■ **Assignment**
The entries follow. Copy every line in which "CommandWord" appears.

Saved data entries
-- ==== Sys2Proof/Laws/Words.lean ====
section
/-! SUPPORT. The decoding of the seven words without fields, and the step on a command presented next. -/

namespace Sys2Proof.Machine

@[simp] theorem decode_nop : decode 0x0000#16 = .ok .nop := by decide

@[simp] theorem decode_load : decode 0x0001#16 = .ok .load := by decide

@[simp] theorem decode_norm : decode 0x0002#16 = .ok .norm := by decide

@[simp] theorem decode_neg : decode 0x0003#16 = .ok .neg := by decide

@[simp] theorem decode_toint : decode 0x0004#16 = .ok .toint := by decide

@[simp] theorem decode_fromu : decode 0x0006#16 = .ok .fromu := by decide

@[simp] theorem decode_froms : decode 0x0007#16 = .ok .froms := by decide

/-- A legal command presented next is run on the state with its operands on the ports. -/
theorem step_present_legal {cw : CommandWord} {i : Instr} (h : decode cw = .ok i) (a b : Word)
    (s : State) :
    step (present (.command ⟨cw, a, b⟩) s) = exec i { s with dinP := a, dinN := b } := by
  rw [step_present, serve_command, runCommand, h]
  rfl

/-- An illegal word presented next has the illegal-command response. -/
theorem step_present_illegal {cw : CommandWord} {why : Illegal} (h : decode cw = .error why)
    (a b : Word) (s : State) :
    step (present (.command ⟨cw, a, b⟩) s) =
      raiseIllegalCommand { s with dinP := a, dinN := b } := by
  rw [step_present, serve_command, runCommand, h]
  rfl

end Sys2Proof.Machine
end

■ **Solution to this exercise**
theorem step_present_legal {cw : CommandWord} {i : Instr} (h : decode cw = .ok i) (a b : Word)
theorem step_present_illegal {cw : CommandWord} {why : Illegal} (h : decode cw = .error why)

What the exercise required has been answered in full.